▶ _Task instructions_
In the lines below, look for "getD". Copy each line where it appears.

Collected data
____________________

theorem witness_UnpoweredBlocksReadZero :
    (let s := power 3 fun p => { p with bootOrder := 4 }
     s.d.reached = true ∧ bar0Refused 0x100000 1 = false ∧ s.readable (canonical 0x100000) = false ∧ s.pwr.bootOrder < 5) ∧
    (power 3 fun p => { p with bootOrder := 3 }).pwr.bootOrder < 4 ∧ (power 3 fun p => { p with bootOrder := 3 }).d.reached = true ∧ 10 ≤ 10 ∧ (0x4FFFFF < 0x100000 ∨ (0x480000 ≤ 0x4FFFFF ∧ 0x4FFFFF < 0x1000000)) ∧
    103 < 104 ∧ 0x3FFF < 0x4000 ∧ (power 3 fun p => { p with deadDies := [3, 11, 13] }).pwr.deadDies.contains (103 / 26) = true ∧ 7 < 8 ∧ 0xFFFF < 0x10000 ∧
    (power 3 fun p => { p with deadDies := [3, 11, 13] }).pwr.deadDies.contains (4 + 7) = true ∧ 31 < 32 ∧
    (power 3 fun p => { p with deadDies := [3, 11, 13] }).pwr.deadDies.contains (12 + 31 / 16) = true := by decide +kernel

theorem witness_CodesAreTheCodesOfTheirValues :
    ∀ f ∈ [Fmt.b16, .f8e4, .f4], 0 < 2 ^ (fracBits f + expBits f + if f = .s8 then 0 else 1) ∧ decodeF f 0 ≠ .nan := by decide +kernel

theorem witness_RoundingStaysInRange : (1 : Rat) ≠ 0 ∧ rabs 1 ≤ maxFinite .b16 ∧ maxFinite .f4 ≠ 0 ∧ rabs (maxFinite .f4) ≤ maxFinite .f4 := by decide +kernel

theorem witness_IllegalStateHasNoEffect :
    let l := [(0, 0x0B)]
    let d := headed (dev 3) 0 l
    (0x0B, Instr.txnBegin) ∈ startingCommands 0 ∧ d.head 0 = some (slot l) ∧ kindOf (slot l).bytes = 0x0B ∧ (slot l).fetch = 0 ∧
      (isColony 0 && (d.ring 0).ended) = false ∧ d.judge 0 (slot l).bytes false = .illegal := by decide +kernel

theorem witness_HaltedRingsWait :
    (let d := headed (dev 3) 9 [(0, 0x08)]
     (d.ring 9).queue = [slot [(0, 0x08)]] ∧ halts 0x0C = true ∧ (d.ring 9).sCplDev = false) ∧
    (((dev 3).setRing 9 fun x => { x with halted := true }).ring 9).halted = true ∧ (0x08, Instr.fill 9) ∈ startingCommands 9 ∧ ring0.halted = false := by
  decide +kernel

theorem witness_SequencedMessagesActOnce :
    ∀ n ∈ [4, 6], let m := { rx 5 1 [] [] with seq := n }
      let d := (hears job 0x80 m).setPeer 1 fun p => { p with rx := p.rx.set 5 5 }
      (0x80, Instr.clean) ∈ sequencedCommands ∧ d.arrived 0x80 m = true ∧ m.sequenced = true ∧ (d.peer m.src).state = 3 ∧
        (peerSectors m.src).all d.tableClean = true ∧ m.seq ≠ (d.peer m.src).rx.getD m.cls 0 ∧
        ((n = 4 ∧ ((d.peer m.src).rx.getD m.cls 0 + 2 ^ 32 - m.seq) % 2 ^ 32 < 2 ^ 31) ∨
          (n = 6 ∧ 2 ^ 31 ≤ ((d.peer m.src).rx.getD m.cls 0 + 2 ^ 32 - m.seq) % 2 ^ 32)) := by
  intro n h
  refine ⟨by simp [sequencedCommands], ?_⟩
  revert n
  decide +kernel

/-- Two modules of one pattern of three members that do not reach each other; the pattern's anchor, member 0, is one of them. -/
theorem witness_QuorumIsExclusive :
    let three : Pattern := { pattern with members := pattern.members ++ [⟨0, 0, 0⟩] }
    let d := job.setCtl fun c => { c with pattern := some three }
    let e := job.setCtl fun c => { c with pattern := some three, address := 2 }
    d.ctl.pattern = some three ∧ e.ctl.pattern = some three ∧ (∀ a, a ∈ d.reachable → a ∉ e.reachable) ∧ d.quorum = false := by decide +kernel

theorem witness_LoopsStayInRange :
    (2 ≤ Pwr.reset.nCap ∧ Pwr.reset.nCap ≤ 16) ∧ Pwr.reset.capEnable = true ∧ 2400 < 2401 ∧ capOf Pwr.reset < 2401 ∧ 2349 + 50 < capOf Pwr.reset ∧
      (2350 ≤ capOf Pwr.reset ∧ capOf Pwr.reset ≤ 2350 + 50) ∧ ({ Pwr.reset with capEnable := false }).capEnable = false ∧ (2 ≤ 2 ∧ 2 ≤ 16) ∧
      State.reset.ok = true ∧ 255 * 65536 ≤ 255 * 65536 := by decide +kernel

theorem witness_AbortsKeepTheCommittedView :
    (let t := { txnOf 1 0 [1] with aborted := true }
     (job.setTxn fun t => { t with aborted := true }).ctl.txn = some t ∧ t.aborted = true) ∧
    (job.ctl.txn = some (txnOf 1 0 [1]) ∧ (txnOf 1 0 [1]).aborted = false ∧ (txnOf 1 0 [1]).pledged = false) ∧
    (let t := { txnOf 1 0 [1] with pledged := true }
     (job.setTxn fun t => { t with pledged := true }).ctl.txn = some t ∧ t.aborted = false ∧ t.pledged = true ∧ pledgedCause 12 = true ∧ pledgedCause 11 = false) := by
  decide +kernel

end Sys2Proof.Tests
end

section
/-! SUPPORT. The grid of a format around a value of its range (R84, R88, R90): the largest finite value is a whole number of quanta of
every value that does not exceed it, so neither grid point beside the value lies beyond it. -/
namespace Sys2Proof.Machine
open Sys2Proof

/-! ### Powers of two and the binary exponent -/

theorem rabs_eq_abs (x : Rat) : rabs x = |x| := by
  unfold rabs
  split
  case isTrue h => exact (abs_of_neg h).symm
  case isFalse h => exact (abs_of_nonneg (not_lt.mp h)).symm

theorem pow2_eq_zpow (e : Int) : pow2 e = (2 : Rat) ^ e := by
  cases e with
  | ofNat n => simp [pow2]
  | negSucc n => simp [pow2, zpow_negSucc]

theorem pow2_pos (e : Int) : 0 < pow2 e := by
  rw [pow2_eq_zpow]
  positivity

theorem pow2_lt_pow2_iff {a b : Int} : pow2 a < pow2 b ↔ a < b := by
  simp only [pow2_eq_zpow]
  exact zpow_lt_zpow_iff_right₀ one_lt_two

/-- The numerator of `x` has no fewer bits than its logarithm says and the denominator no more, so the estimate of `floorLog2` is at
most one too large. -/
theorem pow2_log2_sub_log2_sub_one_le {x : Rat} (hx : 0 < x) :
    pow2 ((Nat.log2 x.num.natAbs : Int) - (Nat.log2 x.den : Int) - 1) ≤ x := by
  have hnum : (2 : Rat) ^ Nat.log2 x.num.natAbs ≤ x.num := by
    have hpos : 0 < x.num := Rat.num_pos.mpr hx
    have hle : 2 ^ Nat.log2 x.num.natAbs ≤ x.num.natAbs := Nat.log2_self_le (by omega)
    have habs : (x.num.natAbs : Int) = x.num := by omega
    rw [← habs]
    exact_mod_cast hle
  have hden : (x.den : Rat) ≤ 2 ^ (Nat.log2 x.den + 1) := by exact_mod_cast Nat.lt_log2_self.le
  calc pow2 ((Nat.log2 x.num.natAbs : Int) - (Nat.log2 x.den : Int) - 1)
      = 2 ^ Nat.log2 x.num.natAbs / 2 ^ (Nat.log2 x.den + 1) := by
        rw [pow2_eq_zpow, sub_sub, zpow_sub₀ two_ne_zero]
        norm_cast
    _ ≤ x.num / x.den := div_le_div₀ (by exact_mod_cast (Rat.num_pos.mpr hx).le) hnum (by exact_mod_cast x.den_pos) hden
    _ = x := x.num_div_den

theorem pow2_floorLog2_le {x : Rat} (hx : 0 < x) : pow2 (floorLog2 x) ≤ x := by
  simp only [floorLog2]
  split
  case isTrue h => exact h
  case isFalse => exact pow2_log2_sub_log2_sub_one_le hx

/-! ### Rounding onto a grid -/

/-- Rounding leaves a value of the grid, and takes any other to one of the two grid points beside it, whatever the mode (R84). -/
theorem roundTo_cases {q : Rat} (hq : 0 < q) (r : Rnd) (x : Rat) :
    roundTo q r x = x ∨
      ∃ n : Int, (n : Rat) * q < x ∧ x < (n + 1) * q ∧ (roundTo q r x = n * q ∨ roundTo q r x = (n + 1) * q) := by
  by_cases hx : x = 0
  · exact .inl (by simp [roundTo, hx])
  by_cases hd : x / q - (x / q).floor = 0
  · exact .inl (by simp [roundTo, hd])
  have hfloor : ((x / q).floor : Rat) ≤ x / q := Rat.floor_le _
  have hlow : ((x / q).floor : Rat) < x / q := lt_of_le_of_ne hfloor fun h => hd (sub_eq_zero.mpr h.symm)
  have hhigh : x / q < (x / q).floor + 1 := Int.lt_floor_add_one (x / q)
  refine .inr ⟨(x / q).floor, (lt_div_iff₀ hq).mp hlow, (div_lt_iff₀ hq).mp hhigh, ?_⟩
  simp only [roundTo, hx, hd, if_false]
  split_ifs <;> simp

theorem abs_intCast_mul_le {q : Rat} {k m : Int} (hq : 0 < q) (hlow : -m ≤ k) (hhigh : k ≤ m) : |(k : Rat) * q| ≤ m * q := by
  rw [abs_mul, abs_of_pos hq]
  exact mul_le_mul_of_nonneg_right (by exact_mod_cast abs_le.mpr ⟨hlow, hhigh⟩) hq.le

/-- A bound that lies on the grid is a bound of the rounded value too. -/
theorem abs_roundTo_le {q x : Rat} {m : Int} (hq : 0 < q) (hx : |x| ≤ m * q) (r : Rnd) : |roundTo q r x| ≤ m * q := by
  obtain h | ⟨n, hlow, hhigh, h⟩ := roundTo_cases hq r x
  · rwa [h]
  obtain ⟨hge, hle⟩ := abs_le.mp hx
  have hn : n + 1 ≤ m := by
    have : (n : Rat) < m := lt_of_mul_lt_mul_right (hlow.trans_le hle) hq.le
    exact_mod_cast this
  have hn' : -m ≤ n := by
    have : ((-m : Int) : Rat) < n + 1 := lt_of_mul_lt_mul_right (by push_cast; linarith) hq.le
    have : -m < n + 1 := by exact_mod_cast this
    omega
  obtain h | h := h
  · rw [h]
    exact abs_intCast_mul_le hq hn' (by omega)
  · rw [h]
    exact_mod_cast abs_intCast_mul_le hq (by omega : -m ≤ n + 1) hn

/-! ### The largest finite value on the grid -/

/-- Exponent of the largest finite value. -/
def maxExp : Fmt → Int
  | .f4 => 2 | .f8e4 => 8 | .f8e5 => 15 | .b16 => 127 | .w32 => 127 | .s8 => 8

/-- Significand of the largest finite value, as a whole number of `sigBits` bits. -/
def maxSig : Fmt → Nat
  | .f4 => 3 | .f8e4 => 14 | .f8e5 => 7 | .b16 => 255 | .w32 => 2 ^ 24 - 1 | .s8 => 14

theorem emin_le_maxExp (f : Fmt) : emin f ≤ maxExp f := by cases f <;> decide

theorem maxFinite_eq_maxSig_mul (f : Fmt) : maxFinite f = maxSig f * pow2 (maxExp f - sigBits f + 1) := by
  cases f <;> decide +kernel

theorem maxFinite_lt_pow2 (f : Fmt) : maxFinite f < pow2 (maxExp f + 1) := by cases f <;> decide +kernel

theorem floorLog2_le_maxExp {f : Fmt} {x : Rat} (hx : 0 < x) (hmax : x ≤ maxFinite f) : floorLog2 x ≤ maxExp f := by
  have : pow2 (floorLog2 x) < pow2 (maxExp f + 1) := (pow2_floorLog2_le hx).trans_lt (hmax.trans_lt (maxFinite_lt_pow2 f))
  have := pow2_lt_pow2_iff.mp this
  omega

theorem quantum_pos (f : Fmt) (x : Rat) : 0 < quantum f x := pow2_pos _

/-- Within the range of the format the quantum is a power of two no larger than the spacing at the largest finite value. -/
theorem exists_quantum_eq_pow2 {f : Fmt} {x : Rat} (hx : |x| ≤ maxFinite f) :
    ∃ e, e ≤ maxExp f ∧ quantum f x = pow2 (e - sigBits f + 1) := by
  refine ⟨_, ?_, rfl⟩
  split
  case isTrue h =>
    rw [rabs_eq_abs]
    exact floorLog2_le_maxExp (abs_pos.mpr h.1) hx
  case isFalse => exact emin_le_maxExp f

theorem exists_maxFinite_eq_mul_quantum {f : Fmt} {x : Rat} (hx : |x| ≤ maxFinite f) :
    ∃ m : Int, maxFinite f = m * quantum f x := by
  obtain ⟨e, he, hq⟩ := exists_quantum_eq_pow2 hx
  obtain ⟨k, hk⟩ := Int.eq_ofNat_of_zero_le (sub_nonneg.mpr he)
  refine ⟨maxSig f * 2 ^ k, ?_⟩
  have hexp : maxExp f - sigBits f + 1 = k + (e - sigBits f + 1) := by omega
  rw [maxFinite_eq_maxSig_mul, hq, hexp]
  simp only [pow2_eq_zpow]
  rw [zpow_add₀ two_ne_zero]
  push_cast
  rw [zpow_natCast, mul_assoc]

theorem rabs_roundGrid_le_maxFinite {f : Fmt} {x : Rat} (hx : rabs x ≤ maxFinite f) (r : Rnd) :
    rabs (roundGrid f r x) ≤ maxFinite f := by
  rw [rabs_eq_abs] at hx ⊢
  obtain ⟨m, hm⟩ := exists_maxFinite_eq_mul_quantum hx
  rw [hm] at hx ⊢
  exact abs_roundTo_le (quantum_pos f x) hx r

/-! ### The rounded value -/

@[simp] theorem numOf_finite (q : Rat) (b : Bool) : (numOf q b).finite = true := by
  unfold numOf
  split <;> rfl

@[simp] theorem numOf_rat (q : Rat) (b : Bool) : (numOf q b).rat = q := by
  unfold numOf
  split
  case isTrue h => exact h.symm
  case isFalse => rfl

/-- Neither overflow mode acts on a value of the format's range: the test of `sat` reads the value, that of `ieee` its grid point
(R88). -/
theorem roundF_of_rabs_le_maxFinite {f : Fmt} {q : Rat} (hq : rabs q ≤ maxFinite f) (r : Rnd) (ov : Ovf) :
    roundF f r ov (.fin q) = ⟨numOf (roundGrid f r q) (decide (q < 0)), false⟩ := by
  cases ov with
  | sat => exact if_neg (not_lt.mpr hq)
  | ieee => exact if_neg (not_lt.mpr (rabs_roundGrid_le_maxFinite hq r))

/-- Settles O53: the two grid points beside a value of the range lie in the range, and a zero is not rounded. -/
theorem roundingStaysInRange : Obligations.RoundingStaysInRange := by
  refine ⟨fun _ _ _ _ => rfl, fun f r ov q _ hq => ?_⟩
  rw [roundF_of_rabs_le_maxFinite hq]
  exact ⟨rfl, numOf_finite _ _, by simpa using rabs_roundGrid_le_maxFinite hq r⟩

end Sys2Proof.Machine
end

section
/-! SUPPORT. The address map of the stacks (R219): stack_place cuts an address into plain digits and then mixes M-die, pseudo-channel and
bank with the digits above them. Each half has an inverse, and `placeAddr` is the two inverses in turn. -/
namespace Sys2Proof.Machine
open Sys2Proof

/-! ### The two halves of stack_place and their inverses -/

/-- Every field within the width of its part of the eight stacks. -/
structure Place.InRange (p : Place) : Prop where
  m : p.m < 8
  pc : p.pc < 64
  bank : p.bank < 64
  row : p.row < 18432
  col : p.col < 4
  sector : p.sector < 4
  byte : p.byte < 64

/-- The digits of an address: R219 without its xor terms. -/
def plainPlace (a : Nat) : Place :=
  ⟨a / 256 % 8, a / 256 / 8 % 64, a / 256 / 8 / 64 % 64, a / 256 / 8 / 64 / 256, a / 256 / 8 / 64 / 64 % 4, a % 256 / 64, a % 64⟩

/-- The address that has the fields of `p` as its digits. -/
def plainAddr (p : Place) : Nat :=
  ((((p.row * 4 + p.col) * 64 + p.bank) * 64 + p.pc) * 8 + p.m) * 256 + p.sector * 64 + p.byte

/-- The xor terms of R219, each over the digits above it. -/
def Place.spread (p : Place) : Place :=
  { p with m := p.m ^^^ p.pc % 8 ^^^ p.pc / 8, pc := p.pc ^^^ p.bank, bank := p.bank ^^^ p.row % 64 }

/-- The xor terms of R219 undone, the highest digit first. -/
def Place.gather (p : Place) : Place :=
  let bank := p.bank ^^^ p.row % 64
  let pc := p.pc ^^^ bank
  { p with m := p.m ^^^ pc % 8 ^^^ pc / 8, pc := pc, bank := bank }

____________________

▶ _Answer for the task_
        (peerSectors m.src).all d.tableClean = true ∧ m.seq ≠ (d.peer m.src).rx.getD m.cls 0 ∧
        ((n = 4 ∧ ((d.peer m.src).rx.getD m.cls 0 + 2 ^ 32 - m.seq) % 2 ^ 32 < 2 ^ 31) ∨
          (n = 6 ∧ 2 ^ 31 ≤ ((d.peer m.src).rx.getD m.cls 0 + 2 ^ 32 - m.seq) % 2 ^ 32)) := by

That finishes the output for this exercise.